## Task item
From the records below, print exactly the lines starting at the one containing "def fmtE2m1 : FloatFmt" and ending at the one containing "let m := c % 2 ^ f.mb", ends included, and nothing else.

BEGIN Extracted records

-- ==== Sys2Proof/Laws/Exec.lean ====
section
/-! SUPPORT. Everything an instruction can do, said once: its effect with the conditions under which it has it, or the
fault it takes. -/

namespace Sys2Proof.Machine

open Host (Outcome)

/-- The effect of an instruction that does not fault, from `s` to `t`, and the conditions its checks establish. -/
def Effect (i : Instr) (s t : State) : Prop :=
  match i with
  | .noOp => t = s
  | .clearScreen => t = setFb s clearFb
  | .returnFromSubroutine => ∃ h : 0 < s.sp.val,
      t = { s with pc := s.stack[s.sp.val - 1]'(by omega), sp := ⟨s.sp.val - 1, by omega⟩ }
  | .jump a => t = setPc s (zext16 a)
  | .callSubroutine a => ∃ h : s.sp.val < 16,
      t = setPc { s with stack := s.stack.set s.sp.val s.pc h, sp := ⟨s.sp.val + 1, Nat.succ_lt_succ h⟩ } (zext16 a)
  | .skipIfEqualImmediate x kk => t = skipIf (s.V[x] == kk) s
  | .skipIfNotEqualImmediate x kk => t = skipIf (s.V[x] != kk) s
  | .skipIfRegistersEqual x y => t = skipIf (s.V[x] == s.V[y]) s
  | .skipIfRegistersNotEqual x y => t = skipIf (s.V[x] != s.V[y]) s
  | .setImmediate x kk => t = writeReg s x kk
  | .addImmediate x kk => t = writeReg s x (wrap8 (s.V[x].toNat + kk.toNat))
  | .copyRegister x y => t = writeReg s x s.V[y]
  | .orRegisters x y => t = writeReg s x (s.V[x] ||| s.V[y])
  | .andRegisters x y => t = writeReg s x (s.V[x] &&& s.V[y])
  | .xorRegisters x y => t = writeReg s x (s.V[x] ^^^ s.V[y])
  | .addRegistersWithCarry x y =>
      t = writeResultThenFlag s x (wrap8 (s.V[x].toNat + s.V[y].toNat)) (carryFlag s.V[x] s.V[y])
  | .subRegistersWithBorrow x y =>
      t = writeResultThenFlag s x (wrap8 (s.V[x].toNat + 256 - s.V[y].toNat)) (noBorrowFlag s.V[x] s.V[y])
  | .subRegistersWithBorrowReversed x y =>
      t = writeResultThenFlag s x (wrap8 (s.V[y].toNat + 256 - s.V[x].toNat)) (noBorrowFlag s.V[y] s.V[x])
  | .shiftRightIntoFlag x y =>
      t = writeResultThenFlag s x (wrap8 ((shiftOperand s x y).toNat / 2)) (shiftedOutRight (shiftOperand s x y))
  | .shiftLeftIntoFlag x y =>
      t = writeResultThenFlag s x (wrap8 ((shiftOperand s x y).toNat * 2)) (shiftedOutLeft (shiftOperand s x y))
  | .setIndex a => t = setI s (zext16 a)
  | .jumpWithOffset a => t = setPc s (wrap16 (a.toNat + s.V[(0 : Reg)].toNat))
  | .setRandomMasked x kk => t = writeReg (countDraw s) x (drawnByte s &&& kk)
  | .drawSprite x y n => ∃ rows, readBytes s s.I.toNat n.toNat = .ok rows ∧
      t = commitCanvas s (drawSpriteOn s.fb s.V[x] s.V[y] rows)
  | .skipIfKeyPressed x => ∃ h : s.V[x].toNat < 16, t = skipIf (s.keys[s.V[x].toNat]) s
  | .skipIfKeyNotPressed x => ∃ h : s.V[x].toNat < 16, t = skipIf (!s.keys[s.V[x].toNat]) s
  | .storeDelayTimer x => t = writeReg s x s.DT
  | .waitForKey x => (∃ k, lowestPressedKey s.keys = some k ∧ t = writeReg s x (wrap8 k.val)) ∨
      (lowestPressedKey s.keys = none ∧ t = rewindPc s)
  | .setDelayTimer x => t = setDT s s.V[x]
  | .setSoundTimer x => t = setST s s.V[x]
  | .addToIndex x => t = setI s (wrap16 (s.I.toNat + s.V[x].toNat))
  | .setIndexToFontGlyph x => t = setI s (glyphAddress s.V[x])
  | .storeBcd x => (∀ k < (bcdDigits s.V[x]).length, storable s.cfg (s.I.toNat + k)) ∧
      t = storeBytes s s.I.toNat (bcdDigits s.V[x])
  | .storeRegistersToMemory x => (∀ k < transferCount s.cfg x, storable s.cfg (s.I.toNat + k)) ∧
      t = storeBytes s s.I.toNat ((transferRegs s.cfg x).map fun r => s.V[r])
  | .loadRegistersFromMemory x => ∃ bytes, readBytes s s.I.toNat (transferCount s.cfg x) = .ok bytes ∧
      t = writeRegs s (transferRegs s.cfg x) bytes

/-- Every outcome of the execute phase: the effect, or the fault taken at A. Nothing stops and nothing is refused. -/
theorem exec_outcome (i : Instr) (s : State) : (∃ t, exec i s = .next t ∧ Effect i s t) ∨
    ∃ k, exec i s = .next (haltWith (rewindPc s) k (some (encode i))) := by
  cases i
  case returnFromSubroutine =>
    by_cases h : 0 < s.sp.val
    · exact Or.inl ⟨_, by simp only [exec, execReturnFromSubroutine, popToPc_of_pos h, commit_ok], h, rfl⟩
    · exact Or.inr ⟨_, by simp only [exec, execReturnFromSubroutine, popToPc_empty h, commit_error]; rfl⟩
  case callSubroutine a =>
    by_cases h : s.sp.val < 16
    · exact Or.inl ⟨_, by simp only [exec, execCallSubroutine, push_of_lt _ h, Except.map, commit_ok], h, rfl⟩
    · exact Or.inr ⟨_, by simp only [exec, execCallSubroutine, push_full _ h, Except.map, commit_error]; rfl⟩
  case skipIfKeyPressed x =>
    by_cases h : s.V[x].toNat < 16
    · exact Or.inl ⟨_, by simp only [exec, execSkipIfKeyPressed, keyState_of_lt h, Except.map, commit_ok], h, rfl⟩
    · exact Or.inr ⟨_, by simp only [exec, execSkipIfKeyPressed, keyState_of_ge h, Except.map, commit_error]; rfl⟩
  case skipIfKeyNotPressed x =>
    by_cases h : s.V[x].toNat < 16
    · exact Or.inl ⟨_, by simp only [exec, execSkipIfKeyNotPressed, keyState_of_lt h, Except.map, commit_ok],
        h, rfl⟩
    · exact Or.inr ⟨_, by simp only [exec, execSkipIfKeyNotPressed, keyState_of_ge h, Except.map, commit_error]; rfl⟩
  case storeBcd x =>
    cases hw : writeBytes s s.I.toNat (bcdDigits s.V[x]) with
    | error k => exact Or.inr ⟨k, by simp only [exec, execStoreBcd, hw, commit_error]⟩
    | ok t =>
      obtain ⟨rfl, hk⟩ := writeBytes_ok _ _ _ hw
      exact Or.inl ⟨_, by simp only [exec, execStoreBcd, hw, commit_ok], hk, rfl⟩
  case storeRegistersToMemory x =>
    cases hw : writeBytes s s.I.toNat ((transferRegs s.cfg x).map fun r => s.V[r]) with
    | error k => exact Or.inr ⟨k, by simp only [exec, execStoreRegistersToMemory, hw, commit_error]⟩
    | ok t =>
      obtain ⟨rfl, hk⟩ := writeBytes_ok _ _ _ hw
      rw [List.length_map, transferRegs_length] at hk
      exact Or.inl ⟨_, by simp only [exec, execStoreRegistersToMemory, hw, commit_ok], hk, rfl⟩
  case loadRegistersFromMemory x =>
    cases hr : readBytes s s.I.toNat (transferRegs s.cfg x).length with
    | error k => exact Or.inr ⟨k, by simp only [exec, execLoadRegistersFromMemory, hr, Except.map, commit_error]⟩
    | ok bytes =>
      refine Or.inl ⟨_, by simp only [exec, execLoadRegistersFromMemory, hr, Except.map, commit_ok], bytes, ?_, rfl⟩
      rw [← transferRegs_length]; exact hr
  case drawSprite x y n =>
    cases hr : readBytes s s.I.toNat n.toNat with
    | error k => exact Or.inr ⟨k, by simp only [exec, execDrawSprite, hr, Except.map, commit_error]⟩
    | ok rows => exact Or.inl ⟨_, by simp only [exec, execDrawSprite, hr, Except.map, commit_ok], rows, hr, rfl⟩
  case waitForKey x =>
    cases hk : lowestPressedKey s.keys with
    | none => exact Or.inl ⟨_, by simp only [exec, execWaitForKey, hk], Or.inr ⟨hk, rfl⟩⟩
    | some k => exact Or.inl ⟨_, by simp only [exec, execWaitForKey, hk], Or.inl ⟨k, hk, rfl⟩⟩
  all_goals exact Or.inl ⟨_, rfl, rfl⟩

/-- Everything an instruction that gives a next state can have done. -/
theorem exec_cases {i : Instr} {s t : State} (h : exec i s = .next t) :
    Effect i s t ∨ ∃ k, t = haltWith (rewindPc s) k (some (encode i)) := by
  rcases exec_outcome i s with ⟨u, hu, he⟩ | ⟨k, hk⟩
  · rw [hu] at h; cases h; exact Or.inl he
  · rw [hk] at h; cases h; exact Or.inr ⟨k, rfl⟩

/-- An effect leaves the halt latch and the parameters alone. -/
theorem Effect.halted_cfg {i : Instr} {s t : State} (h : Effect i s t) : t.halted = s.halted ∧ t.cfg = s.cfg := by
  cases i
  all_goals simp only [Effect] at h
  case returnFromSubroutine => obtain ⟨_, rfl⟩ := h; exact ⟨rfl, rfl⟩
  case callSubroutine => obtain ⟨_, rfl⟩ := h; exact ⟨rfl, rfl⟩
  case skipIfKeyPressed => obtain ⟨_, rfl⟩ := h; rw [skipIf_eq]; exact ⟨rfl, rfl⟩
  case skipIfKeyNotPressed => obtain ⟨_, rfl⟩ := h; rw [skipIf_eq]; exact ⟨rfl, rfl⟩
  case storeBcd => obtain ⟨_, rfl⟩ := h; rw [storeBytes_frame]; exact ⟨rfl, rfl⟩
  case storeRegistersToMemory => obtain ⟨_, rfl⟩ := h; rw [storeBytes_frame]; exact ⟨rfl, rfl⟩
  case loadRegistersFromMemory => obtain ⟨_, -, rfl⟩ := h; rw [writeRegs_frame]; exact ⟨rfl, rfl⟩
  case drawSprite => obtain ⟨_, -, rfl⟩ := h; exact ⟨rfl, rfl⟩
  case waitForKey => rcases h with ⟨_, -, rfl⟩ | ⟨-, rfl⟩ <;> exact ⟨rfl, rfl⟩
  all_goals first | (subst h; exact ⟨rfl, rfl⟩) | (subst h; rw [skipIf_eq]; exact ⟨rfl, rfl⟩)

/-- What an effect can do to memory: nothing, or stores at addresses that may be stored to (R43, R44). -/
theorem Effect.memory {i : Instr} {s t : State} (h : Effect i s t) :
    t.mem = s.mem ∨ ∃ a bs, t.mem = (storeBytes s a bs).mem ∧ ∀ k < bs.length, storable s.cfg (a + k) := by
  cases i
  all_goals simp only [Effect] at h
  case returnFromSubroutine => obtain ⟨_, rfl⟩ := h; exact Or.inl rfl
  case callSubroutine => obtain ⟨_, rfl⟩ := h; exact Or.inl rfl
  case skipIfKeyPressed => obtain ⟨_, rfl⟩ := h; rw [skipIf_eq]; exact Or.inl rfl
  case skipIfKeyNotPressed => obtain ⟨_, rfl⟩ := h; rw [skipIf_eq]; exact Or.inl rfl
  case storeBcd => obtain ⟨hk, rfl⟩ := h; exact Or.inr ⟨_, _, rfl, hk⟩
  case storeRegistersToMemory =>
    obtain ⟨hk, rfl⟩ := h
    exact Or.inr ⟨_, _, rfl, by rw [List.length_map, transferRegs_length]; exact hk⟩
  case loadRegistersFromMemory => obtain ⟨_, -, rfl⟩ := h; rw [writeRegs_frame]; exact Or.inl rfl
  case drawSprite => obtain ⟨_, -, rfl⟩ := h; exact Or.inl rfl
  case waitForKey => rcases h with ⟨_, -, rfl⟩ | ⟨-, rfl⟩ <;> exact Or.inl rfl
  all_goals first | (subst h; exact Or.inl rfl) | (subst h; rw [skipIf_eq]; exact Or.inl rfl)

end Sys2Proof.Machine
end

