/-- A storing instruction commits the checked write of its bytes at I. -/
theorem exec_storing_eq_commit (hi : i = .storeBcd x ∨ i = .storeRegistersToMemory x) :
    exec i s = commit i s (writeBytes s s.I.toNat (storedBytes s i)) := by
  obtain rfl | rfl := hi
  · rfl
  · rw [storedBytes, transferred_eq_transferRegs]; rfl

/-- Where all its bytes may be stored, each is at its place from I up, every other byte is as before, and only memory
has changed. -/
theorem exec_storing_memory (hi : i = .storeBcd x ∨ i = .storeRegistersToMemory x) (hs : s.mem.wf s.cfg.font)
    (h : ∀ k < (storedBytes s i).length, storable s.cfg (s.I.toNat + k)) :
    ∃ t, exec i s = .next t ∧
      (∀ (k : Nat) (hk : k < (storedBytes s i).length), loadByte t (s.I.toNat + k) = (storedBytes s i)[k]) ∧
      (∀ a, a < s.I.toNat ∨ s.I.toNat + (storedBytes s i).length ≤ a → loadByte t a = loadByte s a) ∧
      t = { s with mem := t.mem } := by
  have hload := loadByte_storeBytes (storedBytes s i) s s.I.toNat hs
    ((le_memSize_of_storable h).imp_left List.eq_nil_of_length_eq_zero)
  refine ⟨_, exec_storing hi h, fun k hk => ?_, fun a ha => ?_, storeBytes_frame _ _ _⟩
  · simp [hload, hk]
  · rw [hload, dif_neg (by omega)]

/-- Otherwise it takes the fault of the lowest address that may not be stored to. -/
theorem exec_storing_fault (hi : i = .storeBcd x ∨ i = .storeRegistersToMemory x) {k : Nat}
    (hk : k < (storedBytes s i).length) (hbelow : ∀ j < k, storable s.cfg (s.I.toNat + j))
    (hnot : ¬ storable s.cfg (s.I.toNat + k)) :
    exec i s = .next (haltWith (rewindPc s) (storeFault (s.I.toNat + k)) (some (encode i))) := by
  have hw := writeBytes_of_not_storable (storedBytes s i) s s.I.toNat k hk hbelow (storeFault (s.I.toNat + k))
    fun t b ht => memWrite_of_not_storable b (ht ▸ hnot)
  rw [exec_storing_eq_commit hi, hw, commit_error]

end

/-! ### What Fx65 leaves, and where a run of reads faults (R42, R108) -/

/-- A run of reads at addresses inside memory gives their bytes. -/
theorem readBytes_of_forall_lt {s : State} {n a : Nat} (h : ∀ k < n, a + k < memSize) :
    readBytes s a n = .ok ((List.range n).map fun k => loadByte s (a + k)) := by
  apply readBytes_of_le
  obtain rfl | hn := n.eq_zero_or_pos
  · exact Or.inl rfl
  · have hlast := h (n - 1) (by omega)
    exact Or.inr (by omega)

/-- A run of reads that leaves memory faults at the lowest address outside it. -/
theorem readBytes_of_lowest_outside {s : State} {n a k : Nat} (hk : k < n) (hbelow : ∀ j < k, a + j < memSize)
    (hout : memSize ≤ a + k) : readBytes s a n = .error (.memoryBounds (a + k)) := by
  have hmax : max a memSize = a + k := by
    obtain rfl | hpos := k.eq_zero_or_pos
    · exact Nat.max_eq_left hout
    · have hlast := hbelow (k - 1) (by omega)
      omega
  rw [readBytes_of_gt n a (by omega) (by omega), hmax]

/-- With all its addresses inside memory Fx65 writes their bytes to V0 up. -/
theorem exec_loadRegisters_of_lt {s : State} {x : Reg} (h : ∀ k < transferCount s.cfg x, s.I.toNat + k < memSize) :
    exec (.loadRegistersFromMemory x) s =
      .next (writeRegs s (transferRegs s.cfg x)
        ((List.range (transferCount s.cfg x)).map fun k => loadByte s (s.I.toNat + k))) := by
  simp only [exec, execLoadRegistersFromMemory, transferRegs_length, readBytes_of_forall_lt h, Except.map, commit_ok]
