-- ==== Sys2Proof/Machine/Flags.lean ====
section
/-!
DEFINITION. Number formats and their flags (spec/05_number_formats.md): the ten encodings, exact values, rounding to
nearest even or stochastically, overflow, and the sticky flags that each operation raises. A finite value is
(−1)^neg × mag × 2^exp; all arithmetic is exact on such values and rounds once.
-/
namespace Sys2Proof.Machine

/-- The value of a code: a NaN, an infinity or a finite number (R143). -/
inductive Val where
  | nan (signalling : Bool)
  | inf (neg : Bool)
  | fin (neg : Bool) (mag : Nat) (exp : Int)
deriving DecidableEq, Repr

/-- Exceptions of an operation, in the order of CORE_VEC_FLAGS (Table 04-10). -/
structure Exc where
  iv : Bool := false
  dz : Bool := false
  overflow : Bool := false
  uf : Bool := false
  nx : Bool := false
deriving DecidableEq, Repr, Inhabited

/-- Both sets of exceptions. -/
def excOr (a b : Exc) : Exc :=
  { iv := a.iv || b.iv, dz := a.dz || b.dz, overflow := a.overflow || b.overflow, uf := a.uf || b.uf, nx := a.nx || b.nx }

/-- A floating-point format: exponent and mantissa bits, bias, whether it has infinities and NaNs as IEEE 754 has
them, the largest finite code, the code of its default NaN (Table 05-2, R144). -/
structure FloatFmt where
  eb : Nat
  mb : Nat
  bias : Nat
  ieee : Bool
  maxCode : Nat
  nanCode : Option Nat
deriving DecidableEq, Repr

def fmtFp32 : FloatFmt := { eb := 8, mb := 23, bias := 127, ieee := true, maxCode := 0x7F7FFFFF, nanCode := some 0x7FC00000 }
def fmtBf16 : FloatFmt := { eb := 8, mb := 7, bias := 127, ieee := true, maxCode := 0x7F7F, nanCode := some 0x7FC0 }
def fmtFp16 : FloatFmt := { eb := 5, mb := 10, bias := 15, ieee := true, maxCode := 0x7BFF, nanCode := some 0x7E00 }
def fmtE4m3 : FloatFmt := { eb := 4, mb := 3, bias := 7, ieee := false, maxCode := 0x7E, nanCode := some 0x7F }
def fmtE5m2 : FloatFmt := { eb := 5, mb := 2, bias := 15, ieee := true, maxCode := 0x7B, nanCode := some 0x7F }
def fmtE3m2 : FloatFmt := { eb := 3, mb := 2, bias := 3, ieee := false, maxCode := 0x1F, nanCode := none }
def fmtE2m3 : FloatFmt := { eb := 2, mb := 3, bias := 1, ieee := false, maxCode := 0x1F, nanCode := none }
def fmtE2m1 : FloatFmt := { eb := 2, mb := 1, bias := 1, ieee := false, maxCode := 0x7, nanCode := none }

/-- The floating-point format of a format code (Table 05-1). -/
def floatFmt (code : Nat) : Option FloatFmt :=
  match code with
  | 0 => some fmtFp32
  | 1 => some fmtBf16
  | 2 => some fmtFp16
  | 3 => some fmtE4m3
  | 4 => some fmtE5m2
  | 5 => some fmtE3m2
  | 6 => some fmtE2m3
  | 7 => some fmtE2m1
  | _ => none

/-- The width in bits of an integer format's value (Table 05-1). -/
def intBits (code : Nat) : Option Nat :=
  match code with
  | 8 => some 8
  | 9 => some 4
  | 10 => some 16
  | 11 => some 32
  | _ => none

/-- Bits an element takes in memory (Table 05-1). -/
def elemBits (code : Nat) : Nat :=
  match code with
  | 0 => 32
  | 1 => 16
  | 2 => 16
  | 3 => 8
  | 4 => 8
  | 5 => 8
  | 6 => 8
  | 7 => 4
  | 8 => 8
  | 9 => 4
  | 10 => 16
  | 11 => 32
  | _ => 8

/-- A narrow format: one that the feeders decode through a table (R142). -/
def narrowFmt (code : Nat) : Bool := code == 3 || code == 4 || code == 5 || code == 6 || code == 7 || code == 9

/-- The value of a floating-point code (R143). -/
def decodeFloat (f : FloatFmt) (c : Nat) : Val :=
  let m := c % 2 ^ f.mb
  let e := c / 2 ^ f.mb % 2 ^ f.eb
  let neg := c / 2 ^ (f.mb + f.eb) % 2 == 1
  if f.ieee && e == 2 ^ f.eb - 1 then
    if m = 0 then .inf neg else .nan (decide (m < 2 ^ (f.mb - 1)))
  else if f.nanCode = some (c % 2 ^ (f.mb + f.eb)) then .nan false
  else if e = 0 then .fin neg m (1 - (f.bias : Int) - f.mb)
  else .fin neg (m + 2 ^ f.mb) ((e : Int) - f.bias - f.mb)

/-- The value of an element's code in a format; FP6 ignores bits [7:6] (R145). -/
def decodeElem (fmt c : Nat) : Val :=
  match floatFmt fmt with
  | some f => decodeFloat f (c % 2 ^ (1 + f.eb + f.mb))
  | none =>
    let w := (intBits fmt).getD 32
    let i := signed w (c % 2 ^ w)
    .fin (decide (i < 0)) i.natAbs 0

/-- The sign bit of a code in a format. -/
def signBit (f : FloatFmt) (neg : Bool) : Nat := if neg then 2 ^ (f.mb + f.eb) else 0

/-- The exponent of the leading bit of mag × 2^exp, for mag ≠ 0. -/
def leadExp (mag : Nat) (exp : Int) : Int := (Nat.log2 mag : Int) + exp

/-- The exponent of the least significant bit of the target around mag × 2^exp (R149). -/
def lsbExp (f : FloatFmt) (mag : Nat) (exp : Int) : Int :=
  let emin : Int := 1 - (f.bias : Int)
  (if leadExp mag exp < emin then emin else leadExp mag exp) - f.mb

/-- mag × 2^exp in units of 2^q, rounded to nearest even, and whether it was inexact. -/
def roundNearest (mag : Nat) (exp q : Int) : Nat × Bool :=
  if q ≤ exp then (mag * 2 ^ (exp - q).toNat, false)
  else
    let d := 2 ^ (q - exp).toNat
    let n := mag / d
    let r := mag % d
    (if d < 2 * r ∨ (2 * r = d ∧ n % 2 = 1) then n + 1 else n, decide (r ≠ 0))

/-- mag × 2^exp in units of 2^q, rounded stochastically with the draw `r` (R150), and whether it was inexact. -/
def roundStochastic (mag : Nat) (exp q : Int) (r : Nat) : Nat × Bool :=
  if q ≤ exp then (mag * 2 ^ (exp - q).toNat, false)
  else
    let d := 2 ^ (q - exp).toNat
    let n := mag / d
    let rest := mag % d
    let frac := rest * 65536 / d
    (if rest ≠ 0 ∧ 65536 ≤ frac + r then n + 1 else n, decide (rest ≠ 0))

/-- Nearest even, or stochastic with a 16-bit draw. -/
inductive Rounding where
  | nearest
  | stochastic (draw : Nat)
deriving DecidableEq, Repr
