/-- LOOP. -/
def execUopLoop (ch slot : Nat) (s : State) : Host.Outcome State Fault Refusal := .next (runUop ch slot 0x02 [] uopLoopFn s)

/-- SETP. -/
def execSetp (ch slot : Nat) (s : State) : Host.Outcome State Fault Refusal := .next (runUop ch slot 0x03 [] uopSetp s)

/-- LDV. -/
def execLdv (ch slot : Nat) (finds : Findings) (s : State) : Host.Outcome State Fault Refusal :=
  .next (runUop ch slot 0x04 finds (uopLdv finds) s)

/-- CLR. -/
def execClr (ch slot : Nat) (s : State) : Host.Outcome State Fault Refusal := .next (runUop ch slot 0x05 [] uopClr s)

/-- MAC. -/
def execMac (ch slot : Nat) (finds : Findings) (s : State) (steps : Nat := 0) : Host.Outcome State Fault Refusal :=
  .next (runUop ch slot 0x06 finds (uopMac finds steps) s)

/-- MACW. -/
def execMacw (ch slot : Nat) (finds : Findings) (s : State) (steps : Nat := 0) : Host.Outcome State Fault Refusal :=
  .next (runUop ch slot 0x07 finds (uopMacw finds steps) s)

/-- SCL. -/
def execScl (ch slot : Nat) (finds : Findings) (s : State) : Host.Outcome State Fault Refusal :=
  .next (runUop ch slot 0x08 finds (uopFour (fun _ => false) sclLane finds) s)

/-- ADD. -/
def execUopAdd (ch slot : Nat) (finds : Findings) (s : State) : Host.Outcome State Fault Refusal :=
  .next (runUop ch slot 0x09 finds (uopFour id addLane finds) s)

/-- MUL. -/
def execMul (ch slot : Nat) (finds : Findings) (s : State) : Host.Outcome State Fault Refusal :=
  .next (runUop ch slot 0x0A finds (uopFour id mulLane finds) s)

/-- MAX. -/
def execMax (ch slot : Nat) (finds : Findings) (s : State) : Host.Outcome State Fault Refusal :=
  .next (runUop ch slot 0x0B finds (uopFour id maxLane finds) s)

/-- WB16. -/
def execWb16 (ch slot : Nat) (s : State) : Host.Outcome State Fault Refusal := .next (runUop ch slot 0x0C [] uopWb16 s)

/-- WB32. -/
def execWb32 (ch slot : Nat) (s : State) : Host.Outcome State Fault Refusal := .next (runUop ch slot 0x0D [] uopWb32 s)

/-- EXPT. -/
def execExpt (ch slot : Nat) (s : State) : Host.Outcome State Fault Refusal :=
  .next (runUop ch slot 0x10 [] (uopUnary exptWord) s)

/-- RSQ. -/
def execRsq (ch slot : Nat) (s : State) : Host.Outcome State Fault Refusal :=
  .next (runUop ch slot 0x11 [] (uopUnary rsqWord) s)

/-- SUMSQ. -/
def execSumsq (ch slot : Nat) (finds : Findings) (s : State) (steps : Nat := 0) : Host.Outcome State Fault Refusal :=
  .next (runUop ch slot 0x12 finds (uopSumsq finds steps) s)

/-- EADD. -/
def execEadd (ch slot : Nat) (finds : Findings) (s : State) (steps : Nat := 0) : Host.Outcome State Fault Refusal :=
  .next (runUop ch slot 0x13 finds (uopElementwise false finds steps) s)

/-- EMUL. -/
def execEmul (ch slot : Nat) (finds : Findings) (s : State) (steps : Nat := 0) : Host.Outcome State Fault Refusal :=
  .next (runUop ch slot 0x14 finds (uopElementwise true finds steps) s)

/-- RMSN. -/
def execRmsn (ch slot : Nat) (finds : Findings) (s : State) (steps : Nat := 0) : Host.Outcome State Fault Refusal :=
  .next (runUop ch slot 0x15 finds (uopRmsn finds steps) s)

/-- RMSN_BARRIER_RELEASE. -/
def execRmsnBarrierRelease (ch : Nat) (s : State) : Host.Outcome State Fault Refusal := .next (barrierRelease ch s)

end Sys2Proof.Machine
end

END Extracted records

## Finished exercise
def fmtE2m1 : FloatFmt := { eb := 2, mb := 1, bias := 1, ieee := false, maxCode := 0x7, nanCode := none }

/-- The floating-point format of a format code (Table 05-1). -/
def floatFmt (code : Nat) : Option FloatFmt :=
  match code with
  | 0 => some fmtFp32
  | 1 => some fmtBf16
  | 2 => some fmtFp16
  | 3 => some fmtE4m3
  | 4 => some fmtE5m2
  | 5 => some fmtE3m2
  | 6 => some fmtE2m3
  | 7 => some fmtE2m1
  | _ => none

/-- The width in bits of an integer format's value (Table 05-1). -/
def intBits (code : Nat) : Option Nat :=
  match code with
  | 8 => some 8
  | 9 => some 4
  | 10 => some 16
  | 11 => some 32
  | _ => none

/-- Bits an element takes in memory (Table 05-1). -/
def elemBits (code : Nat) : Nat :=
  match code with
  | 0 => 32
  | 1 => 16
  | 2 => 16
  | 3 => 8
  | 4 => 8
  | 5 => 8
  | 6 => 8
  | 7 => 4
  | 8 => 8
  | 9 => 4
  | 10 => 16
  | 11 => 32
  | _ => 8

/-- A narrow format: one that the feeders decode through a table (R142). -/
def narrowFmt (code : Nat) : Bool := code == 3 || code == 4 || code == 5 || code == 6 || code == 7 || code == 9

/-- The value of a floating-point code (R143). -/
def decodeFloat (f : FloatFmt) (c : Nat) : Val :=
  let m := c % 2 ^ f.mb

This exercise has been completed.